--- What you should do ---
Using the entries below, copy out all lines where "take" is found.

--- Extracted information ---
════════
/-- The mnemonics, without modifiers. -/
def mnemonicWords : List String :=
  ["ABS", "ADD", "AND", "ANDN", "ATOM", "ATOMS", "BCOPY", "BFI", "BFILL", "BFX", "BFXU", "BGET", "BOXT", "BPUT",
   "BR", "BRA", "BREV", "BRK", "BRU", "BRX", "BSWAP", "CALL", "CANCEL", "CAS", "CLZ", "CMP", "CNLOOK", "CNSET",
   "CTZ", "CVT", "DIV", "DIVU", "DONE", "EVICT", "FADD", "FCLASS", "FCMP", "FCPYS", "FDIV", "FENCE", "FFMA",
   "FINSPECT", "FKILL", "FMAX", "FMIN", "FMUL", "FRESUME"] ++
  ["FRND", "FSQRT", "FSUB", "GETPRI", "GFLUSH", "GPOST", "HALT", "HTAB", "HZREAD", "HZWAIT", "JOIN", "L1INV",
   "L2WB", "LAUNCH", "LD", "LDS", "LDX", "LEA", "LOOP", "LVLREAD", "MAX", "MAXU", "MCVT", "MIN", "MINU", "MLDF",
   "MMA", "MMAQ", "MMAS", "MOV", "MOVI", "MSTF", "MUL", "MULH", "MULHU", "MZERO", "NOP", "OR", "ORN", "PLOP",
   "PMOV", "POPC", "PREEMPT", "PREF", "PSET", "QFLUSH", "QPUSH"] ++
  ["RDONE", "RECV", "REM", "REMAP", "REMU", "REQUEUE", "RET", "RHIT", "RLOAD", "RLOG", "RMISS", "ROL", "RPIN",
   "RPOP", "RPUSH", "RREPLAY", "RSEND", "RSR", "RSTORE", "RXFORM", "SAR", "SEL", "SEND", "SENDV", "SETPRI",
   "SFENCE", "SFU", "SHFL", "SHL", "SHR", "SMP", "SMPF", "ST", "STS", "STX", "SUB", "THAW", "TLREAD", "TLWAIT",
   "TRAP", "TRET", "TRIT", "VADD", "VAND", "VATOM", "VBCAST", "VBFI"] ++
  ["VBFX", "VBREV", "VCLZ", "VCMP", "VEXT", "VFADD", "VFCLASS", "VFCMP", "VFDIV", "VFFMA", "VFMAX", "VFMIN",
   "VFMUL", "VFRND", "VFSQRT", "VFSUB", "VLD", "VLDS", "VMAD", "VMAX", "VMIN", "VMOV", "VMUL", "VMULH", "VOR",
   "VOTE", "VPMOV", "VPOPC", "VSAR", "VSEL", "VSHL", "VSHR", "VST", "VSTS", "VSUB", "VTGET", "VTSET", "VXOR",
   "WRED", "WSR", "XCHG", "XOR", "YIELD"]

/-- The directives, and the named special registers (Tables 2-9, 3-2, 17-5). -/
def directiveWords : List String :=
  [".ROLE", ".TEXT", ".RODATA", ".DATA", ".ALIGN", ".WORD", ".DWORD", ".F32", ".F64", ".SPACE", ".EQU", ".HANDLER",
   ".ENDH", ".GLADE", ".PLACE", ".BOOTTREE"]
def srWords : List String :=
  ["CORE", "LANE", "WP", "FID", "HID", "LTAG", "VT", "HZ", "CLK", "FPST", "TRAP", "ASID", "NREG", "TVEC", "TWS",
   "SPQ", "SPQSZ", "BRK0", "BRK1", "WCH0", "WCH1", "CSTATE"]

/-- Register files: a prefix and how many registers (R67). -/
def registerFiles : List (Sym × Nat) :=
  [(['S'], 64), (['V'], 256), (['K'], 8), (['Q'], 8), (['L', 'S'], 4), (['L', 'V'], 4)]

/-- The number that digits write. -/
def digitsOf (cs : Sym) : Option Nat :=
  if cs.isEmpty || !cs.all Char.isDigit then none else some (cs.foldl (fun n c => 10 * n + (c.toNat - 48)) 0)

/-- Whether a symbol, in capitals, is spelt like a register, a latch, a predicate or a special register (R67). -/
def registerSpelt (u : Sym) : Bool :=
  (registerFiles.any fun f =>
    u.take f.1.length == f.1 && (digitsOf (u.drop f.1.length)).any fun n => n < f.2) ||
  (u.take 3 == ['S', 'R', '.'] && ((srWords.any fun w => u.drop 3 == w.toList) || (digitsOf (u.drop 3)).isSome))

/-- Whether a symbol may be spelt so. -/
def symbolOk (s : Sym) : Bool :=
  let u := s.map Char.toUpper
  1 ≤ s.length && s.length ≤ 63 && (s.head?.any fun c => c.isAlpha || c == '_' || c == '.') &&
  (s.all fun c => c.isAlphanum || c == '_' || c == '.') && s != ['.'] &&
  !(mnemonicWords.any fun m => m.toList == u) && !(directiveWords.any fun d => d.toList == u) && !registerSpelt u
════════
--- Output below ---
    u.take f.1.length == f.1 && (digitsOf (u.drop f.1.length)).any fun n => n < f.2) ||
  (u.take 3 == ['S', 'R', '.'] && ((srWords.any fun w => u.drop 3 == w.toList) || (digitsOf (u.drop 3)).isSome))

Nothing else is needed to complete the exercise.